It was a day made up of little shards of silence. At 8.50am local time, at 9.47am, at 11.15am, at 11.30am, at 2.38pm, each a minute of quiet, punctuating a day of reflection. At memorials in parks, at stations and in cathedrals, people came together and remembered a day, a decade ago, when 52 innocent victims were killed in the London bombings.
Neither silence, however, nor the passage of time, can truly heal the wounds that were inflicted.
One of the most moving moments was during the afternoon ceremony of remembrance in Hyde Park. Emma Craig was a 14-year-old schoolgirl on the day that went down as one of Britain's worst terrorist atrocities. She was on the train at Edgware Rd that was blown up by Mohammad Sidique Khan, the ringleader of the bombers. Six of the 52 victims were murdered here.
In front of an audience of about 400, including the Duke of Cambridge, and struggling to fight back tears, Craig said: "We all lost our innocence that day. Quite often people say, 'it didn't break us, terrorism won't break us'. The fact is, it may not have broken London, but it did break some of us."
She was one of a number of survivors, or members of the emergency services, who spoke of the terror that still haunted them, of the guilt that they survived and others did not. After her address, relations of the victims and survivors processed through the Hyde Park memorial to each lay a single yellow gerbera on the plaque, which records the names of all the victims. Bright flowers of hope and innocence. The Duke lay a bunch of half a dozen. It was the final remembrance of many that took place across London.

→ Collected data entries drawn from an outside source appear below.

theorem FixedBits.divD (fd : Reg) (fs : Reg) (ft : Reg) : FixedBits.Statement (.divD fd fs ft) :=
  accepts_wordR _ 0x3f _ _ _ _ 0x1f 0x0 0x0 0x0 _ 0x3f rfl rfl (by simp; rfl)

theorem FixedBits.divS (fd : Reg) (fs : Reg) (ft : Reg) : FixedBits.Statement (.divS fd fs ft) :=
  accepts_wordR _ 0x3f _ _ _ _ 0x1f 0x0 0x0 0x0 _ 0x3f rfl rfl (by simp; rfl)

theorem FixedBits.movD (fd : Reg) (fs : Reg) : FixedBits.Statement (.movD fd fs) :=
  accepts_wordR _ 0x3f _ _ _ _ 0x1f 0x1f 0x0 0x0 _ 0x3f rfl rfl (by simp; rfl)

theorem FixedBits.movS (fd : Reg) (fs : Reg) : FixedBits.Statement (.movS fd fs) :=
  accepts_wordR _ 0x3f _ _ _ _ 0x1f 0x1f 0x0 0x0 _ 0x3f rfl rfl (by simp; rfl)

theorem FixedBits.mulD (fd : Reg) (fs : Reg) (ft : Reg) : FixedBits.Statement (.mulD fd fs ft) :=
  accepts_wordR _ 0x3f _ _ _ _ 0x1f 0x0 0x0 0x0 _ 0x3f rfl rfl (by simp; rfl)

theorem FixedBits.mulS (fd : Reg) (fs : Reg) (ft : Reg) : FixedBits.Statement (.mulS fd fs ft) :=
  accepts_wordR _ 0x3f _ _ _ _ 0x1f 0x0 0x0 0x0 _ 0x3f rfl rfl (by simp; rfl)

theorem FixedBits.negD (fd : Reg) (fs : Reg) : FixedBits.Statement (.negD fd fs) :=
  accepts_wordR _ 0x3f _ _ _ _ 0x1f 0x1f 0x0 0x0 _ 0x3f rfl rfl (by simp; rfl)

theorem FixedBits.negS (fd : Reg) (fs : Reg) : FixedBits.Statement (.negS fd fs) :=
  accepts_wordR _ 0x3f _ _ _ _ 0x1f 0x1f 0x0 0x0 _ 0x3f rfl rfl (by simp; rfl)

theorem FixedBits.subD (fd : Reg) (fs : Reg) (ft : Reg) : FixedBits.Statement (.subD fd fs ft) :=
  accepts_wordR _ 0x3f _ _ _ _ 0x1f 0x0 0x0 0x0 _ 0x3f rfl rfl (by simp; rfl)

theorem FixedBits.subS (fd : Reg) (fs : Reg) (ft : Reg) : FixedBits.Statement (.subS fd fs ft) :=
  accepts_wordR _ 0x3f _ _ _ _ 0x1f 0x0 0x0 0x0 _ 0x3f rfl rfl (by simp; rfl)

theorem FixedBits.rfe : FixedBits.Statement (.rfe) :=
  accepts_wordR _ 0x3f _ _ _ _ 0x1f 0x1f 0x1f 0x1f _ 0x3f rfl rfl (by rfl)

theorem FixedBits.syscall : FixedBits.Statement (.syscall) :=
  accepts_wordS _ 0x3f _ 0xfffff _ 0x3f rfl rfl (by rfl)

theorem FixedBits.brk (code : BitVec 20) : FixedBits.Statement (.brk code) :=
  accepts_wordS _ 0x3f _ 0x0 _ 0x3f rfl rfl (by simp; rfl)

theorem FixedBits.nop : FixedBits.Statement (.nop) :=
  accepts_wordR _ 0x3f _ _ _ _ 0x1f 0x1f 0x1f 0x1f _ 0x3f rfl rfl (by rfl)

end Sys2Proof.Laws
end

The day started at the same memorial, under dark skies. Prime Minister David Cameron and Mayor Boris Johnson had paused, during another minute's silence, in front of the 52 stelae, the striking but simple steel columns, representing each victim, before they too laid wreaths.
Johnson said the 7/7 terrorists "didn't in any way change the fundamentals of London and what makes this city great".
As if to prove his point, Park Lane traffic continued to roar past as he, the Prime Minister and other dignitaries bowed their heads in silence.
The only concession was a slow trudge of cyclists dismounting and proceeding on foot along the Broad Walk. Police officers had stopped the stream of two-wheelers and asked them to not to cycle past the ceremony. And so, as the wreaths were being laid, in the background there was an honour guard of London commuters, lycra-clad and in hi-viz. Off to work, as they were 10 years ago.
A minute's silence was held at each of the four sites where the bombs exploded: King's Cross, Aldgate, Edgware Rd and Tavistock Square, where 13 people were murdered by a bomb ripping through the top deck of a number 30 bus.
At Hyde Park, Elza Blankenburgs, walking her dog, said: "My greatest emotion that day was that I was so cross, I was so cross that these people had done this to our beautiful city. I was so cross and so angry. And then you feel proud when everyone gets up and keeps going."
Her friend, Elizabeth Awit, added: "You know, London is not just made up of Londoners. It is made up of a collective spirit. And they all pull together when something like this happens."
Many Londoners were broken that day. But not London.